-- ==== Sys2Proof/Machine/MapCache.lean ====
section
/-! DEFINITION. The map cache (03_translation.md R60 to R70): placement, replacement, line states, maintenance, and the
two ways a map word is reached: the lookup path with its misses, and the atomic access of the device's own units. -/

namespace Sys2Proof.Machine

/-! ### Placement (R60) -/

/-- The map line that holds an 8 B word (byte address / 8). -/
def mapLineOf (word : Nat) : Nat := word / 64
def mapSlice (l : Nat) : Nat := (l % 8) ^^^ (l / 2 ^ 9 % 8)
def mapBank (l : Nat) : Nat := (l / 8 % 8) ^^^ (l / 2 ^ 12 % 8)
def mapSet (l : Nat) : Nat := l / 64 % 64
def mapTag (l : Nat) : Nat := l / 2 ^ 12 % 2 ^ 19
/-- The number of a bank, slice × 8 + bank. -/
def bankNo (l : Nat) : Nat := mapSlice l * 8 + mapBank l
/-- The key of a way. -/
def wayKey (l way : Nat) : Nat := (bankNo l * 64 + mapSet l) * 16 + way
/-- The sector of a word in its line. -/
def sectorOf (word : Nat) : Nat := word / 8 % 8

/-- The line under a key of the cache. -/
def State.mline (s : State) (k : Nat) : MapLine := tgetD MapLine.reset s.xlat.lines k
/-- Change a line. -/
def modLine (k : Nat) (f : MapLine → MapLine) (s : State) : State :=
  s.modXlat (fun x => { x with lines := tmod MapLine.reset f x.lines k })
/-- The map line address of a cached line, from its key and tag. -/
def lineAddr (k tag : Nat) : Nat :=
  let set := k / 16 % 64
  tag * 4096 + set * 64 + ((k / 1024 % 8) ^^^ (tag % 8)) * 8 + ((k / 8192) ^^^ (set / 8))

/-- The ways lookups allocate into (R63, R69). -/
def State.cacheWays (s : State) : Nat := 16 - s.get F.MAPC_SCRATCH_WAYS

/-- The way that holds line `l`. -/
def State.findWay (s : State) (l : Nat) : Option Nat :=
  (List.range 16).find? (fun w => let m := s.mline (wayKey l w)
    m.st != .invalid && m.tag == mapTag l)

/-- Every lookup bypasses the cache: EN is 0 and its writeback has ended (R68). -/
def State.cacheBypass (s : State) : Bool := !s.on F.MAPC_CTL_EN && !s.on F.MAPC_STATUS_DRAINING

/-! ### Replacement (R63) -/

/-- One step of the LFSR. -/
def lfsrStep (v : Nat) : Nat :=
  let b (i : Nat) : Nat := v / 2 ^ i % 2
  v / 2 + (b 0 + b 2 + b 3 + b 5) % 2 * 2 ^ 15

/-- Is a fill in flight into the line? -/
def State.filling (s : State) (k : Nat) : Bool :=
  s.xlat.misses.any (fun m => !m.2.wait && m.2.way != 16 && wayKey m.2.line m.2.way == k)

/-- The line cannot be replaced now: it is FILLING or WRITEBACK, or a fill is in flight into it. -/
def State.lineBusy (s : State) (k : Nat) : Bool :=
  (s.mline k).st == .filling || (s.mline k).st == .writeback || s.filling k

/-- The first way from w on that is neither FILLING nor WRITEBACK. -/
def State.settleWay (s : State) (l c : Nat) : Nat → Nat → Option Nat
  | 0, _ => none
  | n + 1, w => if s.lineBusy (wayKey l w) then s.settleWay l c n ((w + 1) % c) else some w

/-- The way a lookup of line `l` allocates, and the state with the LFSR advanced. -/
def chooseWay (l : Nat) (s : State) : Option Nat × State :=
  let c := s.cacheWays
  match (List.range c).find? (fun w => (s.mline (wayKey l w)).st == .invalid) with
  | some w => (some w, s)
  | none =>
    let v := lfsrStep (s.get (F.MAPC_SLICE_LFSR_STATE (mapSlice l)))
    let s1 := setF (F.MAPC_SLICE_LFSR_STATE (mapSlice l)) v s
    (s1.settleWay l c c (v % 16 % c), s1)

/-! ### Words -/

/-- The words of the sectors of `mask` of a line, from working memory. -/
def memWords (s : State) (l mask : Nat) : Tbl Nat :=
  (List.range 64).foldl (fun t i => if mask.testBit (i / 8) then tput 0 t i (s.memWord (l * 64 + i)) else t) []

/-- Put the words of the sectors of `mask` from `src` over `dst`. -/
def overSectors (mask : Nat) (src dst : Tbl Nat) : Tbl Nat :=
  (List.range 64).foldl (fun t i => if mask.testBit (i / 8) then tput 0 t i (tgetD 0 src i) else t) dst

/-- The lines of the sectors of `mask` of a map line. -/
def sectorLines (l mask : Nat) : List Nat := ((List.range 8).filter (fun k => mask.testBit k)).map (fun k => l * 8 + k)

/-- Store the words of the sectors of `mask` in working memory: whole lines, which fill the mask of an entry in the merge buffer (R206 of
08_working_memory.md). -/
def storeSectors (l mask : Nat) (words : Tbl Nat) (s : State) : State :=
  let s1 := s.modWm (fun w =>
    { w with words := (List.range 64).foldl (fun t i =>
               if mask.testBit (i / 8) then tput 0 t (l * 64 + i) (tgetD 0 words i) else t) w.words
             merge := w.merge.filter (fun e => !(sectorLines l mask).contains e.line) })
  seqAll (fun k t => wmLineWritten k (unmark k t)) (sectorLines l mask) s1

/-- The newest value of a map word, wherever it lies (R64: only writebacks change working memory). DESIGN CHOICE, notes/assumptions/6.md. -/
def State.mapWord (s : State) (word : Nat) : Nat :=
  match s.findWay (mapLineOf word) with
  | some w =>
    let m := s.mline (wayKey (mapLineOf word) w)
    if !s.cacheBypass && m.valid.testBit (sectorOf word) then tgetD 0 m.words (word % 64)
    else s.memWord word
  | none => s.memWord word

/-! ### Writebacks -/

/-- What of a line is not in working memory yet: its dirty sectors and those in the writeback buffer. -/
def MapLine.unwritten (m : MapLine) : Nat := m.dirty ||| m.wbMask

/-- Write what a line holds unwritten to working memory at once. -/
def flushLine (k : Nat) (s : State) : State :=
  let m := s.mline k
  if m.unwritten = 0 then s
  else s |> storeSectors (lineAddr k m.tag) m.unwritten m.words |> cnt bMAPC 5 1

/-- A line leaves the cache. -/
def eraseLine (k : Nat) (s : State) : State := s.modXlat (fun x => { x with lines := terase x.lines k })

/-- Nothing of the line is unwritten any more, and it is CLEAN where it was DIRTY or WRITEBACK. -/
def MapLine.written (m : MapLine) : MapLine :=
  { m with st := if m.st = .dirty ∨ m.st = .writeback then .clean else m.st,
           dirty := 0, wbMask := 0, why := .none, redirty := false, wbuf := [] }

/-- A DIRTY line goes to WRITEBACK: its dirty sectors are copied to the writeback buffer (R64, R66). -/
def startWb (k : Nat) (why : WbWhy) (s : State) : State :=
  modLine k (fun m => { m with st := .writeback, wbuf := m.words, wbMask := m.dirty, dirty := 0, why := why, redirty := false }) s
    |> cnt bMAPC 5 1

> **What needs to be done**: Copy each record above so that no word or mark differs.

> **Task result**:
-- ==== Sys2Proof/Machine/MapCache.lean ====
section
/-! DEFINITION. The map cache (03_translation.md R60 to R70): placement, replacement, line states, maintenance, and the
two ways a map word is reached: the lookup path with its misses, and the atomic access of the device's own units. -/

namespace Sys2Proof.Machine

/-! ### Placement (R60) -/

/-- The map line that holds an 8 B word (byte address / 8). -/
def mapLineOf (word : Nat) : Nat := word / 64
def mapSlice (l : Nat) : Nat := (l % 8) ^^^ (l / 2 ^ 9 % 8)
def mapBank (l : Nat) : Nat := (l / 8 % 8) ^^^ (l / 2 ^ 12 % 8)
def mapSet (l : Nat) : Nat := l / 64 % 64
def mapTag (l : Nat) : Nat := l / 2 ^ 12 % 2 ^ 19
/-- The number of a bank, slice × 8 + bank. -/
def bankNo (l : Nat) : Nat := mapSlice l * 8 + mapBank l
/-- The key of a way. -/
def wayKey (l way : Nat) : Nat := (bankNo l * 64 + mapSet l) * 16 + way
/-- The sector of a word in its line. -/
def sectorOf (word : Nat) : Nat := word / 8 % 8

/-- The line under a key of the cache. -/
def State.mline (s : State) (k : Nat) : MapLine := tgetD MapLine.reset s.xlat.lines k
/-- Change a line. -/
def modLine (k : Nat) (f : MapLine → MapLine) (s : State) : State :=
  s.modXlat (fun x => { x with lines := tmod MapLine.reset f x.lines k })
/-- The map line address of a cached line, from its key and tag. -/
def lineAddr (k tag : Nat) : Nat :=
  let set := k / 16 % 64
  tag * 4096 + set * 64 + ((k / 1024 % 8) ^^^ (tag % 8)) * 8 + ((k / 8192) ^^^ (set / 8))

/-- The ways lookups allocate into (R63, R69). -/
def State.cacheWays (s : State) : Nat := 16 - s.get F.MAPC_SCRATCH_WAYS

/-- The way that holds line `l`. -/
def State.findWay (s : State) (l : Nat) : Option Nat :=
  (List.range 16).find? (fun w => let m := s.mline (wayKey l w)
    m.st != .invalid && m.tag == mapTag l)

/-- Every lookup bypasses the cache: EN is 0 and its writeback has ended (R68). -/
def State.cacheBypass (s : State) : Bool := !s.on F.MAPC_CTL_EN && !s.on F.MAPC_STATUS_DRAINING

/-! ### Replacement (R63) -/

/-- One step of the LFSR. -/
def lfsrStep (v : Nat) : Nat :=
  let b (i : Nat) : Nat := v / 2 ^ i % 2
  v / 2 + (b 0 + b 2 + b 3 + b 5) % 2 * 2 ^ 15

/-- Is a fill in flight into the line? -/
def State.filling (s : State) (k : Nat) : Bool :=
  s.xlat.misses.any (fun m => !m.2.wait && m.2.way != 16 && wayKey m.2.line m.2.way == k)

/-- The line cannot be replaced now: it is FILLING or WRITEBACK, or a fill is in flight into it. -/
def State.lineBusy (s : State) (k : Nat) : Bool :=
  (s.mline k).st == .filling || (s.mline k).st == .writeback || s.filling k

/-- The first way from w on that is neither FILLING nor WRITEBACK. -/
def State.settleWay (s : State) (l c : Nat) : Nat → Nat → Option Nat
  | 0, _ => none
  | n + 1, w => if s.lineBusy (wayKey l w) then s.settleWay l c n ((w + 1) % c) else some w

/-- The way a lookup of line `l` allocates, and the state with the LFSR advanced. -/
def chooseWay (l : Nat) (s : State) : Option Nat × State :=
  let c := s.cacheWays
  match (List.range c).find? (fun w => (s.mline (wayKey l w)).st == .invalid) with
  | some w => (some w, s)
  | none =>
    let v := lfsrStep (s.get (F.MAPC_SLICE_LFSR_STATE (mapSlice l)))
    let s1 := setF (F.MAPC_SLICE_LFSR_STATE (mapSlice l)) v s
    (s1.settleWay l c c (v % 16 % c), s1)

/-! ### Words -/

/-- The words of the sectors of `mask` of a line, from working memory. -/
def memWords (s : State) (l mask : Nat) : Tbl Nat :=
  (List.range 64).foldl (fun t i => if mask.testBit (i / 8) then tput 0 t i (s.memWord (l * 64 + i)) else t) []

/-- Put the words of the sectors of `mask` from `src` over `dst`. -/
def overSectors (mask : Nat) (src dst : Tbl Nat) : Tbl Nat :=
  (List.range 64).foldl (fun t i => if mask.testBit (i / 8) then tput 0 t i (tgetD 0 src i) else t) dst

/-- The lines of the sectors of `mask` of a map line. -/
def sectorLines (l mask : Nat) : List Nat := ((List.range 8).filter (fun k => mask.testBit k)).map (fun k => l * 8 + k)

/-- Store the words of the sectors of `mask` in working memory: whole lines, which fill the mask of an entry in the merge buffer (R206 of
08_working_memory.md). -/
def storeSectors (l mask : Nat) (words : Tbl Nat) (s : State) : State :=
  let s1 := s.modWm (fun w =>
    { w with words := (List.range 64).foldl (fun t i =>
               if mask.testBit (i / 8) then tput 0 t (l * 64 + i) (tgetD 0 words i) else t) w.words
             merge := w.merge.filter (fun e => !(sectorLines l mask).contains e.line) })
  seqAll (fun k t => wmLineWritten k (unmark k t)) (sectorLines l mask) s1

/-- The newest value of a map word, wherever it lies (R64: only writebacks change working memory). DESIGN CHOICE, notes/assumptions/6.md. -/
def State.mapWord (s : State) (word : Nat) : Nat :=
  match s.findWay (mapLineOf word) with
  | some w =>
    let m := s.mline (wayKey (mapLineOf word) w)
    if !s.cacheBypass && m.valid.testBit (sectorOf word) then tgetD 0 m.words (word % 64)
    else s.memWord word
  | none => s.memWord word

/-! ### Writebacks -/

/-- What of a line is not in working memory yet: its dirty sectors and those in the writeback buffer. -/
def MapLine.unwritten (m : MapLine) : Nat := m.dirty ||| m.wbMask

/-- Write what a line holds unwritten to working memory at once. -/
def flushLine (k : Nat) (s : State) : State :=
  let m := s.mline k
  if m.unwritten = 0 then s
  else s |> storeSectors (lineAddr k m.tag) m.unwritten m.words |> cnt bMAPC 5 1

/-- A line leaves the cache. -/
def eraseLine (k : Nat) (s : State) : State := s.modXlat (fun x => { x with lines := terase x.lines k })

/-- Nothing of the line is unwritten any more, and it is CLEAN where it was DIRTY or WRITEBACK. -/
def MapLine.written (m : MapLine) : MapLine :=
  { m with st := if m.st = .dirty ∨ m.st = .writeback then .clean else m.st,
           dirty := 0, wbMask := 0, why := .none, redirty := false, wbuf := [] }

/-- A DIRTY line goes to WRITEBACK: its dirty sectors are copied to the writeback buffer (R64, R66). -/
def startWb (k : Nat) (why : WbWhy) (s : State) : State :=
  modLine k (fun m => { m with st := .writeback, wbuf := m.words, wbMask := m.dirty, dirty := 0, why := why, redirty := false }) s
    |> cnt bMAPC 5 1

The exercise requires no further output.